[Collected data]
-- ==== Sys2Proof/Laws/Step.lean ====
section
/-! SUPPORT. What one step of the machine can be, and what one command can do. -/

namespace Sys2Proof.Machine

/-- Every command answers a next state: a success with its updates, or an error record (R246). -/
theorem exec_cases (i : Instr) (s : State) :
    (∃ n, exec i s = .next (succeed (putRes n s))) ∨
      (∃ out, exec i s = .next (succeed (putString out s))) ∨
      exec i s = .next (succeed s) ∨
      exec i s = .next (succeed (putCfgv true s)) ∨
      (∃ k, exec i s = .next (raise (putCfgv false s) .configInvalid k)) ∨
      (∃ k info, exec i s = .next (raise s k info)) := by
  have hres : ∀ a : Answer Nat, (∃ n, conclude s a putRes = .next (succeed (putRes n s))) ∨
      (∃ k info, conclude s a putRes = .next (raise s k info)) := by
    intro a
    cases a with
    | ok n => exact .inl ⟨n, rfl⟩
    | err k info => exact .inr ⟨k, info, rfl⟩
  have hstr : ∀ a : Answer (List Byte),
      (∃ out, conclude s a putString = .next (succeed (putString out s))) ∨
      (∃ k info, conclude s a putString = .next (raise s k info)) := by
    intro a
    cases a with
    | ok n => exact .inl ⟨n, rfl⟩
    | err k info => exact .inr ⟨k, info, rfl⟩
  have hcfg : ∀ body, whenConfigured s body = body ∨
      ∃ k info, whenConfigured s body = .next (raise s k info) := by
    intro body
    cases h : s.cfgv with
    | true => exact .inl (whenConfigured_of_true s body h)
    | false => exact .inr ⟨_, _, whenConfigured_of_false s body h⟩
  cases i with
  | nop => exact .inr (.inr (.inl rfl))
  | validate =>
    simp only [exec, execValidate]
    split
    · exact .inr (.inr (.inr (.inl rfl)))
    · exact .inr (.inr (.inr (.inr (.inl ⟨_, rfl⟩))))
  | modexp =>
    rcases hres (modexpAnswer s.opa.toNat s.opb.toNat s.opm.toNat) with h | h
    · exact .inl h
    · exact .inr (.inr (.inr (.inr (.inr h))))
  | modinv =>
    rcases hres (modinvAnswer s.opa.toNat s.opm.toNat) with h | h
    · exact .inl h
    · exact .inr (.inr (.inr (.inr (.inr h))))
  | scramble =>
    simp only [exec, execScramble]
    rcases hcfg (conclude s (scramble s.p.toNat s.g.toNat s.opa.toNat) putRes) with h | h
    · rw [h]
      rcases hres (scramble s.p.toNat s.g.toNat s.opa.toNat) with h | h
      · exact .inl h
      · exact .inr (.inr (.inr (.inr (.inr h))))
    · exact .inr (.inr (.inr (.inr (.inr h))))
  | unscramble =>
    simp only [exec, execUnscramble]
    rcases hcfg (conclude s (unscramble s.p.toNat s.g.toNat s.opa.toNat) putRes) with h | h
    · rw [h]
      rcases hres (unscramble s.p.toNat s.g.toNat s.opa.toNat) with h | h
      · exact .inl h
      · exact .inr (.inr (.inr (.inr (.inr h))))
    · exact .inr (.inr (.inr (.inr (.inr h))))
  | tostr =>
    simp only [exec, execTostr]
    rcases hcfg (conclude s (toStr s.radix.toNat s.width.toNat (symbols s) s.opa.toNat) putString)
      with h | h
    · rw [h]
      rcases hstr (toStr s.radix.toNat s.width.toNat (symbols s) s.opa.toNat) with h | h
      · exact .inr (.inl h)
      · exact .inr (.inr (.inr (.inr (.inr h))))
    · exact .inr (.inr (.inr (.inr (.inr h))))
  | fromstr =>
    simp only [exec, execFromstr]
    rcases hcfg (conclude s (fromStr s.radix.toNat s.width.toNat (symbols s) s.codelen.toNat
      (codeString s)) putRes) with h | h
    · rw [h]
      rcases hres (fromStr s.radix.toNat s.width.toNat (symbols s) s.codelen.toNat (codeString s))
        with h | h
      · exact .inl h
      · exact .inr (.inr (.inr (.inr (.inr h))))
    · exact .inr (.inr (.inr (.inr (.inr h))))
  | encode =>
    simp only [exec, execEncode]
    rcases hcfg (conclude s (encodeCounter s.p.toNat s.g.toNat s.radix.toNat s.width.toNat (symbols s)
      s.opa.toNat) putString) with h | h
    · rw [h]
      rcases hstr (encodeCounter s.p.toNat s.g.toNat s.radix.toNat s.width.toNat (symbols s)
        s.opa.toNat) with h | h
      · exact .inr (.inl h)
      · exact .inr (.inr (.inr (.inr (.inr h))))
    · exact .inr (.inr (.inr (.inr (.inr h))))
  | decode =>
    simp only [exec, execDecode]
    rcases hcfg (conclude s (decodeString s.p.toNat s.g.toNat s.radix.toNat s.width.toNat (symbols s)
      s.codelen.toNat (codeString s)) putRes) with h | h
    · rw [h]
      rcases hres (decodeString s.p.toNat s.g.toNat s.radix.toNat s.width.toNat (symbols s)
        s.codelen.toNat (codeString s)) with h | h
      · exact .inl h
      · exact .inr (.inr (.inr (.inr (.inr h))))
    · exact .inr (.inr (.inr (.inr (.inr h))))

/-- What the engine's step can be: the decoded command's completion, or `IllegalCommand` (R246). -/
theorem complete_cases (s : State) :
    (∃ i, Sys2Proof.decode s.cmdw = .ok i ∧ complete s = exec i s) ∨
      (∃ r, Sys2Proof.decode s.cmdw = .error r ∧
        complete s = .next (raise s .illegalCommand s.cmdw.toNat)) := by
  unfold complete
  split
  · exact .inl ⟨_, ‹_›, rfl⟩
  · exact .inr ⟨_, ‹_›, rfl⟩

/-- Every step of the machine is one of these, and which one the agenda says (R8, R246, R280). -/
theorem step_cases (s : State) :
    (s.busy = true ∧ step s = complete s ∧ (s.agenda = [] ∨ ∃ rest, s.agenda = .wait :: rest)) ∨
      (∃ rest, s.busy = true ∧ s.agenda = .engine :: rest ∧ step s = complete (setAgenda s rest)) ∨
      (s.busy = false ∧ s.agenda = [] ∧ step s = .next s) ∨
      (∃ rest, s.busy = false ∧ s.agenda = .engine :: rest ∧ step s = .next (setAgenda s rest)) ∨
      (∃ a later, step s = .next (hostRead (setAgenda s later) a)) ∨
      (∃ a v rest, s.agenda = .write a v :: rest ∧ step s = .next (portWrite (setAgenda s rest) a v)) ∨
      (∃ rest, s.agenda = .reset :: rest ∧ step s = .next (takeReset (setAgenda s rest))) := by
  unfold step agentStep
  cases ha : s.agenda with
  | nil => cases hb : s.busy <;> simp
  | cons x rest =>
    cases x with
    | read a => exact .inr (.inr (.inr (.inr (.inl ⟨a, rest, rfl⟩))))
    | write a v => exact .inr (.inr (.inr (.inr (.inr (.inl ⟨a, v, rest, rfl, rfl⟩)))))
    | wait =>
      cases hb : s.busy with
      | false => exact .inr (.inr (.inr (.inr (.inl ⟨regAddr .status, rest, by simp⟩))))
      | true => exact .inl ⟨rfl, by simp, .inr ⟨rest, rfl⟩⟩
    | getCode => exact .inr (.inr (.inr (.inr (.inl ⟨_, _, rfl⟩))))
    | engine =>
      cases hb : s.busy with
      | false => exact .inr (.inr (.inr (.inl ⟨rest, rfl, rfl, by simp⟩)))
      | true => exact .inr (.inl ⟨rest, rfl, rfl, by simp⟩)
    | reset => exact .inr (.inr (.inr (.inr (.inr (.inr ⟨rest, rfl, rfl⟩)))))

/-- Every completion answers a next state with `BUSY = 0` and `DONE = 1` and keeps `IE`, `HAZ` and the
host's side (R246). -/
theorem complete_done (s : State) :
    ∃ t, complete s = .next t ∧ t.busy = false ∧ t.done = true ∧ t.ie = s.ie ∧ t.haz = s.haz ∧
      t.agenda = s.agenda ∧ t.reads = s.reads := by
  rcases complete_cases s with ⟨i, -, h⟩ | ⟨r, -, h⟩
  · rw [h]
    rcases exec_cases i s with ⟨n, h⟩ | ⟨out, h⟩ | h | h | ⟨k, h⟩ | ⟨k, info, h⟩ <;>
      exact ⟨_, h, rfl, rfl, rfl, rfl, rfl, rfl⟩
  · exact ⟨_, h, rfl, rfl, rfl, rfl, rfl, rfl⟩

/-- When it is the engine's turn, the step is a completion, perhaps with an agenda entry used up. -/
theorem step_of_engineTurn (s : State) (hb : s.busy = true) (ht : Safety.EngineTurn s) :
    ∃ rest, step s = complete (setAgenda s rest) := by
  rcases ht with h | ⟨rest, h⟩ | ⟨rest, h⟩
  · exact ⟨s.agenda, show step s = complete s by simp [step, agentStep, h, hb]⟩
  · exact ⟨rest, by simp [step, agentStep, h, hb]⟩
  · exact ⟨s.agenda, show step s = complete s by simp [step, agentStep, h, hb]⟩

end Sys2Proof.Machine
end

◆ **EXERCISE BRIEF**
For this exercise, please output exactly the lines above starting at the line with "(∃ i, Sys2Proof.decode" and ending at the line with "R246, R280). -/", ends included.

◆ **OUTPUT OF THE EXERCISE**
    (∃ i, Sys2Proof.decode s.cmdw = .ok i ∧ complete s = exec i s) ∨
      (∃ r, Sys2Proof.decode s.cmdw = .error r ∧
        complete s = .next (raise s .illegalCommand s.cmdw.toNat)) := by
  unfold complete
  split
  · exact .inl ⟨_, ‹_›, rfl⟩
  · exact .inr ⟨_, ‹_›, rfl⟩

/-- Every step of the machine is one of these, and which one the agenda says (R8, R246, R280). -/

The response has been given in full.